● **How to complete this task**:
Each line of the records below that holds "which" should be copied out.
┌────────
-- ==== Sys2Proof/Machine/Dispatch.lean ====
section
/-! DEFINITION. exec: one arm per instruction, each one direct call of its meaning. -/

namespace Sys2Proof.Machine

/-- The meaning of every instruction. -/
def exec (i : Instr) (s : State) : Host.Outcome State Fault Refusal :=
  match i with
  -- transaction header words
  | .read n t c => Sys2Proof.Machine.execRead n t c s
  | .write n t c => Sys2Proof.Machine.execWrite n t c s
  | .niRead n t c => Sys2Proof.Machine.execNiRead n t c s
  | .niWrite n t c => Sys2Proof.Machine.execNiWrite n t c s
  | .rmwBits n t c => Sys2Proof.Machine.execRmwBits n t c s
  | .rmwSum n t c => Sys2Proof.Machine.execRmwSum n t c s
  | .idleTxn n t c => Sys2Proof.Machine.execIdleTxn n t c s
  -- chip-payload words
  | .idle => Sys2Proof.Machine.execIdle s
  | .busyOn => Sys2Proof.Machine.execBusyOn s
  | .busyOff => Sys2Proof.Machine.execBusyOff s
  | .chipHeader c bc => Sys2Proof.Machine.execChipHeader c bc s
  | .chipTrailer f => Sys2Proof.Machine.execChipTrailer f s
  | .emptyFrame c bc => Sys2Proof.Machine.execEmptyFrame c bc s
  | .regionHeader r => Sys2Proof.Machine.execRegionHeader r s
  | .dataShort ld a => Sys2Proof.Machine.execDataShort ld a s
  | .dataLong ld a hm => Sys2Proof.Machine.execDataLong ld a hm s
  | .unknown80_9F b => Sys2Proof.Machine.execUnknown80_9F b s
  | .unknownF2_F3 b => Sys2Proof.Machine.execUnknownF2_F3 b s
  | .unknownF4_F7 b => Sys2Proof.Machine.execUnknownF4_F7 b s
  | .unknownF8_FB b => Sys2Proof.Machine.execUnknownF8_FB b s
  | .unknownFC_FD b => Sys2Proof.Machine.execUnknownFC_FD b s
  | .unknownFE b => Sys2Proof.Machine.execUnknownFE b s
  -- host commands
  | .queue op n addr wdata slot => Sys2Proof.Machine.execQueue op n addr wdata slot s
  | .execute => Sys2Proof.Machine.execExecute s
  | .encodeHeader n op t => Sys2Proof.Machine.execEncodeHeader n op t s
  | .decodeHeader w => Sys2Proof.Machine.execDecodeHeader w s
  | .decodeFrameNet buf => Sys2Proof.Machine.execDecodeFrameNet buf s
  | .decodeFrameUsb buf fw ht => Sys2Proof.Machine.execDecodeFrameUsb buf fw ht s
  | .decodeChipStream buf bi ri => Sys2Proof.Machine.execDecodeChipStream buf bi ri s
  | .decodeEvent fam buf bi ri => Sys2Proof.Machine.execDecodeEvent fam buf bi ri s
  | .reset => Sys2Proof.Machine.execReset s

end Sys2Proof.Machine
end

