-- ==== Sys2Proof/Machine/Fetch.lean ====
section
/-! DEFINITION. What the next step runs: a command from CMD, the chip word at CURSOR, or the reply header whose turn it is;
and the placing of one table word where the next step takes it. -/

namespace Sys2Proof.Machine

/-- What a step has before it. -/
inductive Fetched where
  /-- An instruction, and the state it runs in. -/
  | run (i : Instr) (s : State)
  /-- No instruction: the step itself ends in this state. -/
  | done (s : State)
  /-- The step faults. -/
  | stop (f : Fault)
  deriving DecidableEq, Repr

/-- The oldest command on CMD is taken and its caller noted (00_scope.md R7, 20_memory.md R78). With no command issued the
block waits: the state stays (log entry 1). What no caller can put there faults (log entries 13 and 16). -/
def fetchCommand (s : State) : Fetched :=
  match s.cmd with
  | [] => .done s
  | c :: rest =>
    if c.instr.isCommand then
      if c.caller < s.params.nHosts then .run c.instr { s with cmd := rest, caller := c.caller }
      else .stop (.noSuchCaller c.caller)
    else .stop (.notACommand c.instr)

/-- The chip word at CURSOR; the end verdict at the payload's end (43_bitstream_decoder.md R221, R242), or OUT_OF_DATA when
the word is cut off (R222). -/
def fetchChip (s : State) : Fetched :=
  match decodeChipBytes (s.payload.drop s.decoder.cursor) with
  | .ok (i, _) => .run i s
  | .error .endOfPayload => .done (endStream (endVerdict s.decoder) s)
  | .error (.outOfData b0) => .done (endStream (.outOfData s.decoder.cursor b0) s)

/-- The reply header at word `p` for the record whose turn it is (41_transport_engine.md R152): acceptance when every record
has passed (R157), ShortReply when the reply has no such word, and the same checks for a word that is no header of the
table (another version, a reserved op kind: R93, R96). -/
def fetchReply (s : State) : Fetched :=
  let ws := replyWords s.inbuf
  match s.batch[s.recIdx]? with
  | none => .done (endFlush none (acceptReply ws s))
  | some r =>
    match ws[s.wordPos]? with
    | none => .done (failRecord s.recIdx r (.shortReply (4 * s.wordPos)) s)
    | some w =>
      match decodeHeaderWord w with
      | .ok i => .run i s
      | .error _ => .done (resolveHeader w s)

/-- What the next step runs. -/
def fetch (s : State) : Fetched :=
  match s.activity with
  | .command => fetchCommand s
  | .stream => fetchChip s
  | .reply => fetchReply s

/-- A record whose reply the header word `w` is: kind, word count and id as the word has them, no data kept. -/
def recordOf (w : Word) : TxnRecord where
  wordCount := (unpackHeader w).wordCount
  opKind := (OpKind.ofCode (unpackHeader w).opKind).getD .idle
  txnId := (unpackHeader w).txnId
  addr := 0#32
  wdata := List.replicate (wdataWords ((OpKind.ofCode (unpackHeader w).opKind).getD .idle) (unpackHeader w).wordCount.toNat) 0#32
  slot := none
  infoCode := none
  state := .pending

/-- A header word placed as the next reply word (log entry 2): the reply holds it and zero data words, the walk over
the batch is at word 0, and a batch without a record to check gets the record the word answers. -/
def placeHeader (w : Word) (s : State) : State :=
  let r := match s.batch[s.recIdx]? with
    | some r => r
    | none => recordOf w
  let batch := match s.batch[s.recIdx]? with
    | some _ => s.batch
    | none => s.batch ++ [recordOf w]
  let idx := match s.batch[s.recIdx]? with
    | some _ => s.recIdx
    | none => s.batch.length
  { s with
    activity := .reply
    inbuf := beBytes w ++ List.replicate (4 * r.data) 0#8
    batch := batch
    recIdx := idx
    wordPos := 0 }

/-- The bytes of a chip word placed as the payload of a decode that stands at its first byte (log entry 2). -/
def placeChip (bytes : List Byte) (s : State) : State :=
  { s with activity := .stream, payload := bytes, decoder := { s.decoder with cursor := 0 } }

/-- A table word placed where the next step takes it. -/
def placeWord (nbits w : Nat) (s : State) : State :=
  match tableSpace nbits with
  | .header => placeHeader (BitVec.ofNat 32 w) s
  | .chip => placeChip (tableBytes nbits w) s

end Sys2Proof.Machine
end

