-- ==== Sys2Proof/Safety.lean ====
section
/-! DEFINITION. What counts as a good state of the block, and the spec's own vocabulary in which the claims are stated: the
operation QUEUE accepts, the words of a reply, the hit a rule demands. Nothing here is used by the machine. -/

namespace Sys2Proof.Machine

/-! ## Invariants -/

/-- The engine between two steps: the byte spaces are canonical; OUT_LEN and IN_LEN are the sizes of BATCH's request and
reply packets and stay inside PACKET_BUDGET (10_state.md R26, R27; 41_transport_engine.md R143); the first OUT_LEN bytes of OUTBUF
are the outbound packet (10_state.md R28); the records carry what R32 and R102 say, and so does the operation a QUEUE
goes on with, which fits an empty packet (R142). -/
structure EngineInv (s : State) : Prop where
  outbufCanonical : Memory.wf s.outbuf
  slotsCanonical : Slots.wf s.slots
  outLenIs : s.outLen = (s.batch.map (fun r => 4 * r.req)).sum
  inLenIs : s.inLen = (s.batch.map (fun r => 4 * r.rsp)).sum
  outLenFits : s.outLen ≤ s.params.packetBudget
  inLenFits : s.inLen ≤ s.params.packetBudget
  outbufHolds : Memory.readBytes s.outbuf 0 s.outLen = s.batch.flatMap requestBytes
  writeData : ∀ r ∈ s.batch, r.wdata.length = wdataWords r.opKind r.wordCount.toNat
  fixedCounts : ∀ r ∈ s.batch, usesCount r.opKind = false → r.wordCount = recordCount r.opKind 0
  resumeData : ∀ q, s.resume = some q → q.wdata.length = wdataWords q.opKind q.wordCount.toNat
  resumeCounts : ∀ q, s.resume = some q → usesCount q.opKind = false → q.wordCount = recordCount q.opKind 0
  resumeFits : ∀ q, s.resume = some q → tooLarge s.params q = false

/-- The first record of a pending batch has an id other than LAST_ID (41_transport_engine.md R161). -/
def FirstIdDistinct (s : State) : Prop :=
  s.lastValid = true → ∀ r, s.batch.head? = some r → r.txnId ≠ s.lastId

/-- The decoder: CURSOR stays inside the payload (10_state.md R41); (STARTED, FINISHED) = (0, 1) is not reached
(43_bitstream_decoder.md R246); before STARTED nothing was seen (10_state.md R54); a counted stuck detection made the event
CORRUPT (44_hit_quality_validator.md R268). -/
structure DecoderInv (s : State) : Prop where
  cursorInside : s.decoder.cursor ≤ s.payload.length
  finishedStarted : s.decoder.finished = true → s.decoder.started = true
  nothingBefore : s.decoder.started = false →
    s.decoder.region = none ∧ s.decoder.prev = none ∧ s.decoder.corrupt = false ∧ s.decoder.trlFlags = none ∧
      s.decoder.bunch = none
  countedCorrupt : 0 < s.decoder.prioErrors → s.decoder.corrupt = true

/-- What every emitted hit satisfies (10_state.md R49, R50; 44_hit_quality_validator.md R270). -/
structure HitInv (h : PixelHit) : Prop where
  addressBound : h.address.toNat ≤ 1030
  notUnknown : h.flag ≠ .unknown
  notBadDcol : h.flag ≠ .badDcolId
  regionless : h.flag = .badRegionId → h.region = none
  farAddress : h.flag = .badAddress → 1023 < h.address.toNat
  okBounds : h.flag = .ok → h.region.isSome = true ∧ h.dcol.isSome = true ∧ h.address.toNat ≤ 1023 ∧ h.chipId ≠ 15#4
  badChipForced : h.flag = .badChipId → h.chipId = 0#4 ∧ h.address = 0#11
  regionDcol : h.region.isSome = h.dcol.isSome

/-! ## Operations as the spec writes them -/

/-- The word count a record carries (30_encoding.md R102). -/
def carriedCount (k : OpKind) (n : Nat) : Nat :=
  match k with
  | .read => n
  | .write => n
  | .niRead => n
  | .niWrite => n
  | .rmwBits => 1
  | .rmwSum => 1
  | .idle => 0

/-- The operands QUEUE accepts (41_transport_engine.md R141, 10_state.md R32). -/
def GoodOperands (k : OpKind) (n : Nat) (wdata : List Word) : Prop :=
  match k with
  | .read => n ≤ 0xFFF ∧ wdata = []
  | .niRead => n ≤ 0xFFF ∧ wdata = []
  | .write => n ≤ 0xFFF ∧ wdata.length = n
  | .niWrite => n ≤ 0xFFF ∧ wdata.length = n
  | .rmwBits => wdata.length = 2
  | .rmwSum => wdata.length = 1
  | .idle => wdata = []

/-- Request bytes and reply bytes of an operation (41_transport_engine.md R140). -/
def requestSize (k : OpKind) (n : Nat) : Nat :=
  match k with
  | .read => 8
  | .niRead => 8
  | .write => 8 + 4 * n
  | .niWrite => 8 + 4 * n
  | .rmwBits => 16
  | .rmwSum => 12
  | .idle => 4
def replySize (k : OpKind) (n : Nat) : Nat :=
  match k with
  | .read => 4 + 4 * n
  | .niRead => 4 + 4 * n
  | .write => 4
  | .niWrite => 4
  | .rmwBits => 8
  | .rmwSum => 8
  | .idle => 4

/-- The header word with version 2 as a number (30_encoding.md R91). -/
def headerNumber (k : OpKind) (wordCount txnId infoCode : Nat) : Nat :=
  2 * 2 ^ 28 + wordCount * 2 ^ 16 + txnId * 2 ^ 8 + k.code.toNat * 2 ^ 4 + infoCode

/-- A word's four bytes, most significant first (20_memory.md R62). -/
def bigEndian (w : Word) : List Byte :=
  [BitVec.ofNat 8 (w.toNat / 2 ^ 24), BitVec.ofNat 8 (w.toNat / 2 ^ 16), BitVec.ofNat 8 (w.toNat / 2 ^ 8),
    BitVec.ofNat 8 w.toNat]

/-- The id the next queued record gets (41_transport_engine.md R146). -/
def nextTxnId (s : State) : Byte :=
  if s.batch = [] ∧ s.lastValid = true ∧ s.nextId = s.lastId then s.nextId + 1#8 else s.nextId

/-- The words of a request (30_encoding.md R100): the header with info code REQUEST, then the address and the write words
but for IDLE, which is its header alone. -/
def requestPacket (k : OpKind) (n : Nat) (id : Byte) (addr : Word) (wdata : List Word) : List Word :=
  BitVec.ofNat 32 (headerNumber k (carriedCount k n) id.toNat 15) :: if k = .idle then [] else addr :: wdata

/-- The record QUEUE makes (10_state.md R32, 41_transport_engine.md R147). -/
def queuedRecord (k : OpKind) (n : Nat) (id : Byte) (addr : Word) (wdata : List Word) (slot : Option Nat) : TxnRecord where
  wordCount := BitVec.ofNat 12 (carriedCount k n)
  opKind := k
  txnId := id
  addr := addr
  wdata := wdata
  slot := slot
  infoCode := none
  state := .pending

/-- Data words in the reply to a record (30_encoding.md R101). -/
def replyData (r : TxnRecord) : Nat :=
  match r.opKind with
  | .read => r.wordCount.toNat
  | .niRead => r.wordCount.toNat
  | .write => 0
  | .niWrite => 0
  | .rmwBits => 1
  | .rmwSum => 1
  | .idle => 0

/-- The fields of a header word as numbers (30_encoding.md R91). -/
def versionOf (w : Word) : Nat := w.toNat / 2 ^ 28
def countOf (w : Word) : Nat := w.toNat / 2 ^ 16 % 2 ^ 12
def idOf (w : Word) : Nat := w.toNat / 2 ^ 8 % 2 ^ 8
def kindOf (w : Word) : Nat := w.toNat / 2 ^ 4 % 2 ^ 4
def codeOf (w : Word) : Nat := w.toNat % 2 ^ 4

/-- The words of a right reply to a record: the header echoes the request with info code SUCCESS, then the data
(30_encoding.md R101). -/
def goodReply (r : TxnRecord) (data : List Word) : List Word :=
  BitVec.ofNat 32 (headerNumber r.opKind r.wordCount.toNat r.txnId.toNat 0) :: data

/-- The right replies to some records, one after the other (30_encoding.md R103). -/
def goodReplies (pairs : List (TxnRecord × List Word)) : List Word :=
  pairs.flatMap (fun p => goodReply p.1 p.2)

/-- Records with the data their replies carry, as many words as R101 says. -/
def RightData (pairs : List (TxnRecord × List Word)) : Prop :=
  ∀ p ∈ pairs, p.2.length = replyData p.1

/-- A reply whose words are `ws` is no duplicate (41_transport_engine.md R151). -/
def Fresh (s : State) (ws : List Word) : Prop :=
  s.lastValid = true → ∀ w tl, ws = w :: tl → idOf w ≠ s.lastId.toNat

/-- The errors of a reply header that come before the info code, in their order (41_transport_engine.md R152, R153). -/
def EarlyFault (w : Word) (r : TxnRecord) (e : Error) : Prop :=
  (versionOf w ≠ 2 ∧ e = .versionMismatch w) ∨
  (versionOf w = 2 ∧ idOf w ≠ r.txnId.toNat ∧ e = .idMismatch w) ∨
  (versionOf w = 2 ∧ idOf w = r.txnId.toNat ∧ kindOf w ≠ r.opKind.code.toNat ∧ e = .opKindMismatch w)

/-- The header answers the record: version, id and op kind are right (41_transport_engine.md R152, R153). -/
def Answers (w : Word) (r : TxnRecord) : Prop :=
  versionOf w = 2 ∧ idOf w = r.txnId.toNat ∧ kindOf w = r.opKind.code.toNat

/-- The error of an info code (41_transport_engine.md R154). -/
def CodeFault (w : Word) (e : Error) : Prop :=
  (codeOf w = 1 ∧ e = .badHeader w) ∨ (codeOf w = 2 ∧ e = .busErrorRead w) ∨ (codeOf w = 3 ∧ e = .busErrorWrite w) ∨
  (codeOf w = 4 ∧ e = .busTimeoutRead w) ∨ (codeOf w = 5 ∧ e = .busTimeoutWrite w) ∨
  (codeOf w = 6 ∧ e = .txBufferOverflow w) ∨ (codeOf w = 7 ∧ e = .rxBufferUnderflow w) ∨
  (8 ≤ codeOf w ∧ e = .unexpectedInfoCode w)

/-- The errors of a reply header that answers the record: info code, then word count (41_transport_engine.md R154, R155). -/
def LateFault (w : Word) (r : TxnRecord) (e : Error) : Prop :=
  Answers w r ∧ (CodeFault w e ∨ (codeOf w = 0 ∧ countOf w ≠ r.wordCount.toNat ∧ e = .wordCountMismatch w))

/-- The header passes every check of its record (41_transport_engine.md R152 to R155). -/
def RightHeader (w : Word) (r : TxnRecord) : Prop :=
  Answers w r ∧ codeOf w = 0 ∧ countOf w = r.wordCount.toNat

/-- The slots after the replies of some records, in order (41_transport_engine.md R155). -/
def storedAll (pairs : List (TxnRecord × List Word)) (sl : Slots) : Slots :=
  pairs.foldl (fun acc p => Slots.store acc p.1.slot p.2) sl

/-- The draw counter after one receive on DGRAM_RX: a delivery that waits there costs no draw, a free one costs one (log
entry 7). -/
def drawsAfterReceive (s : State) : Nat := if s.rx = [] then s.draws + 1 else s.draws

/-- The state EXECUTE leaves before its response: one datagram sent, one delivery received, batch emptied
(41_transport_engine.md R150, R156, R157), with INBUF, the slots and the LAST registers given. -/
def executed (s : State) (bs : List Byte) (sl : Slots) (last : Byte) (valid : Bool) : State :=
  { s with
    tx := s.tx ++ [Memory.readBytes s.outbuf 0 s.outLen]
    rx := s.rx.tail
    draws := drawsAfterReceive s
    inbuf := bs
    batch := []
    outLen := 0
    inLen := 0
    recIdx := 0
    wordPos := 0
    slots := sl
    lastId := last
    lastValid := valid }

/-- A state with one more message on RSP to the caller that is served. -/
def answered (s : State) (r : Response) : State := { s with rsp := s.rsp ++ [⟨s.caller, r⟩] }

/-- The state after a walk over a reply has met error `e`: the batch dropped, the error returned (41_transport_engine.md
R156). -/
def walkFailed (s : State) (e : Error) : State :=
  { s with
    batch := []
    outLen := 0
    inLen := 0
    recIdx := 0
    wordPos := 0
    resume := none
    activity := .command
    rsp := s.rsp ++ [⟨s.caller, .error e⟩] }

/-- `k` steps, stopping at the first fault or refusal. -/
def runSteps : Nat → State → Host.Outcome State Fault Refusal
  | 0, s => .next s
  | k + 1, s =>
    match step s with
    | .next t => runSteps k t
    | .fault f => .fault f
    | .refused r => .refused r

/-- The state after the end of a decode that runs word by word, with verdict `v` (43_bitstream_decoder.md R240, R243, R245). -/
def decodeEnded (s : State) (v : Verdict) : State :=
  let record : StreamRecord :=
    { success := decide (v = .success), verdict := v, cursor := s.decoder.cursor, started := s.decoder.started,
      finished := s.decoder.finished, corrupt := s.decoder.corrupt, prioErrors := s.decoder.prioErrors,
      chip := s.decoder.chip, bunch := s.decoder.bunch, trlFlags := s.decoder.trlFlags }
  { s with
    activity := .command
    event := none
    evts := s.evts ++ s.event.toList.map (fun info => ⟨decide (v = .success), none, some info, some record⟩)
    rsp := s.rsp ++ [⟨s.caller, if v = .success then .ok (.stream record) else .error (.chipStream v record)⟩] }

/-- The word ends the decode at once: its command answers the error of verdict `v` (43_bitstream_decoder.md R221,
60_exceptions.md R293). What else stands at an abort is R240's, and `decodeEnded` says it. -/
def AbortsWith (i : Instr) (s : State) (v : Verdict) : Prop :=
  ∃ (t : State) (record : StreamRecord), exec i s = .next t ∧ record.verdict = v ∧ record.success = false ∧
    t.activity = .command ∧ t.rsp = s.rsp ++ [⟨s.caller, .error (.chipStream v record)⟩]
└────────
● **Your response**:
/-! DEFINITION. What counts as a good state of the block, and the spec's own vocabulary in which the claims are stated: the
goes on with, which fits an empty packet (R142). -/
but for IDLE, which is its header alone. -/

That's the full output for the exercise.